About this task. Repeat the records below in their entirety, exactly.

** Information follows **

-- ==== Sys2Proof/Machine/Assembler.lean ====
section
/-! DEFINITION. The written form of commands (30_encoding.md R87): lower case, operands separated by a comma and a space, a `;`
starting a comment. -/

namespace Sys2Proof.Machine

/-- A line of text, as characters. -/
abbrev Text := List Char

/-- `s<b>` (R87). -/
def sourceText : SymBuf → Text
  | .sym0 => ['s', '0']
  | .sym1 => ['s', '1']

/-- `d<b>` (R87). -/
def destText : SymBuf → Text
  | .sym0 => ['d', '0']
  | .sym1 => ['d', '1']

/-- The written form of a command (R87). -/
def commandText : Instr → Text
  | .buildTree s => "build_tree ".toList ++ sourceText s
  | .treeStore => "tree_store".toList
  | .treeLoad => "tree_load".toList
  | .deriveCodes => "derive_codes".toList
  | .hufEnc s => "huf_enc ".toList ++ sourceText s
  | .hufDec d => "huf_dec ".toList ++ destText d
  | .rleEnc s d => "rle_enc ".toList ++ sourceText s ++ [',', ' '] ++ destText d
  | .rleDec s d => "rle_dec ".toList ++ sourceText s ++ [',', ' '] ++ destText d
  | .pack => "pack".toList
  | .unpack => "unpack".toList

/-- The fifteen commands that have a written form: those of the words of R84, in its order. -/
def writableCommands : List Instr :=
  [.buildTree .sym0, .buildTree .sym1, .treeStore, .treeLoad, .deriveCodes, .hufEnc .sym0, .hufEnc .sym1, .hufDec .sym0,
    .hufDec .sym1, .rleEnc .sym0 .sym1, .rleEnc .sym1 .sym0, .rleDec .sym0 .sym1, .rleDec .sym1 .sym0, .pack, .unpack]

/-- A line without its comment (R87) and without the blanks around it. That blanks may stand there, and that only a space is one, is the
model's choice (DESIGN CHOICE, log entry 20). -/
def bareLine (line : Text) : Text :=
  ((line.takeWhile (fun c => c != ';')).dropWhile (fun c => c == ' ')).reverse.dropWhile (fun c => c == ' ') |>.reverse

/-- A digit in the given base (R9). A hexadecimal digit above 9 may be written in either letter case, which is the model's choice: R9
names only the prefix, R87 has commands in lower case, and the spec's own numerals are in upper case (DESIGN CHOICE, log entry 20). -/
def digitValue (base : Nat) (c : Char) : Option Nat :=
  let n := c.toNat
  let v := if 48 ≤ n ∧ n ≤ 57 then n - 48 else if 65 ≤ n ∧ n ≤ 70 then n - 55 else if 97 ≤ n ∧ n ≤ 102 then n - 87 else base
  if v < base then some v else none

/-- The number its digits spell. Where an underscore may stand is the model's choice, R9 and R87 being silent: anywhere after the base,
leading, trailing, repeated or alone, and it is skipped, so `_` and `0x_` are 0 (DESIGN CHOICE, log entry 20). -/
def numberFrom (base : Nat) : Nat → Text → Option Nat
  | n, [] => some n
  | n, c :: rest =>
    if c = '_' then numberFrom base n rest
    else
      match digitValue base c with
      | some v => numberFrom base (n * base + v) rest
      | none => none

/-- A numeral: `0x` hexadecimal, `0b` binary, otherwise decimal (R9), the prefix in lower case as R9 writes it. Zeros may lead, in any
base, which is the model's choice (DESIGN CHOICE, log entry 20). -/
def numeral : Text → Option Nat
  | [] => none
  | '0' :: 'x' :: c :: rest => numberFrom 16 0 (c :: rest)
  | '0' :: 'b' :: c :: rest => numberFrom 2 0 (c :: rest)
  | c :: rest => numberFrom 10 0 (c :: rest)

/-- The characters of the raw form, `.word <value>`: one space before the value, as R87 writes it. -/
def rawForm : Text := ".word ".toList

/-- The word a line spells: a command's, or the value of `.word`; `none` where an assembler refuses the line (R87). A line that is blank
or only a comment spells no word and has the same answer, which is the model's choice, R87 not saying whether an assembler skips or
refuses it; so is refusing a value of more than 32 bits, which is no word, rather than cutting it (DESIGN CHOICE, log entry 20). -/
def assembleLine (line : Text) : Option Word :=
  let bare := bareLine line
  if bare.take rawForm.length = rawForm then
    match numeral (bare.drop rawForm.length) with
    | some n => if n < 2 ^ 32 then some (BitVec.ofNat 32 n) else none
    | none => none
  else (writableCommands.find? (fun i => decide (commandText i = bare))).map encode

end Sys2Proof.Machine
end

** End of Information **

Result for this task.
-- ==== Sys2Proof/Machine/Assembler.lean ====
section
/-! DEFINITION. The written form of commands (30_encoding.md R87): lower case, operands separated by a comma and a space, a `;`
starting a comment. -/

namespace Sys2Proof.Machine

/-- A line of text, as characters. -/
abbrev Text := List Char

/-- `s<b>` (R87). -/
def sourceText : SymBuf → Text
  | .sym0 => ['s', '0']
  | .sym1 => ['s', '1']

/-- `d<b>` (R87). -/
def destText : SymBuf → Text
  | .sym0 => ['d', '0']
  | .sym1 => ['d', '1']

/-- The written form of a command (R87). -/
def commandText : Instr → Text
  | .buildTree s => "build_tree ".toList ++ sourceText s
  | .treeStore => "tree_store".toList
  | .treeLoad => "tree_load".toList
  | .deriveCodes => "derive_codes".toList
  | .hufEnc s => "huf_enc ".toList ++ sourceText s
  | .hufDec d => "huf_dec ".toList ++ destText d
  | .rleEnc s d => "rle_enc ".toList ++ sourceText s ++ [',', ' '] ++ destText d
  | .rleDec s d => "rle_dec ".toList ++ sourceText s ++ [',', ' '] ++ destText d
  | .pack => "pack".toList
  | .unpack => "unpack".toList

/-- The fifteen commands that have a written form: those of the words of R84, in its order. -/
def writableCommands : List Instr :=
  [.buildTree .sym0, .buildTree .sym1, .treeStore, .treeLoad, .deriveCodes, .hufEnc .sym0, .hufEnc .sym1, .hufDec .sym0,
    .hufDec .sym1, .rleEnc .sym0 .sym1, .rleEnc .sym1 .sym0, .rleDec .sym0 .sym1, .rleDec .sym1 .sym0, .pack, .unpack]

/-- A line without its comment (R87) and without the blanks around it. That blanks may stand there, and that only a space is one, is the
model's choice (DESIGN CHOICE, log entry 20). -/
def bareLine (line : Text) : Text :=
  ((line.takeWhile (fun c => c != ';')).dropWhile (fun c => c == ' ')).reverse.dropWhile (fun c => c == ' ') |>.reverse

/-- A digit in the given base (R9). A hexadecimal digit above 9 may be written in either letter case, which is the model's choice: R9
names only the prefix, R87 has commands in lower case, and the spec's own numerals are in upper case (DESIGN CHOICE, log entry 20). -/
def digitValue (base : Nat) (c : Char) : Option Nat :=
  let n := c.toNat
  let v := if 48 ≤ n ∧ n ≤ 57 then n - 48 else if 65 ≤ n ∧ n ≤ 70 then n - 55 else if 97 ≤ n ∧ n ≤ 102 then n - 87 else base
  if v < base then some v else none

/-- The number its digits spell. Where an underscore may stand is the model's choice, R9 and R87 being silent: anywhere after the base,
leading, trailing, repeated or alone, and it is skipped, so `_` and `0x_` are 0 (DESIGN CHOICE, log entry 20). -/
def numberFrom (base : Nat) : Nat → Text → Option Nat
  | n, [] => some n
  | n, c :: rest =>
    if c = '_' then numberFrom base n rest
    else
      match digitValue base c with
      | some v => numberFrom base (n * base + v) rest
      | none => none

/-- A numeral: `0x` hexadecimal, `0b` binary, otherwise decimal (R9), the prefix in lower case as R9 writes it. Zeros may lead, in any
base, which is the model's choice (DESIGN CHOICE, log entry 20). -/
def numeral : Text → Option Nat
  | [] => none
  | '0' :: 'x' :: c :: rest => numberFrom 16 0 (c :: rest)
  | '0' :: 'b' :: c :: rest => numberFrom 2 0 (c :: rest)
  | c :: rest => numberFrom 10 0 (c :: rest)

/-- The characters of the raw form, `.word <value>`: one space before the value, as R87 writes it. -/
def rawForm : Text := ".word ".toList

/-- The word a line spells: a command's, or the value of `.word`; `none` where an assembler refuses the line (R87). A line that is blank
or only a comment spells no word and has the same answer, which is the model's choice, R87 not saying whether an assembler skips or
refuses it; so is refusing a value of more than 32 bits, which is no word, rather than cutting it (DESIGN CHOICE, log entry 20). -/
def assembleLine (line : Text) : Option Word :=
  let bare := bareLine line
  if bare.take rawForm.length = rawForm then
    match numeral (bare.drop rawForm.length) with
    | some n => if n < 2 ^ 32 then some (BitVec.ofNat 32 n) else none
    | none => none
  else (writableCommands.find? (fun i => decide (commandText i = bare))).map encode

end Sys2Proof.Machine
end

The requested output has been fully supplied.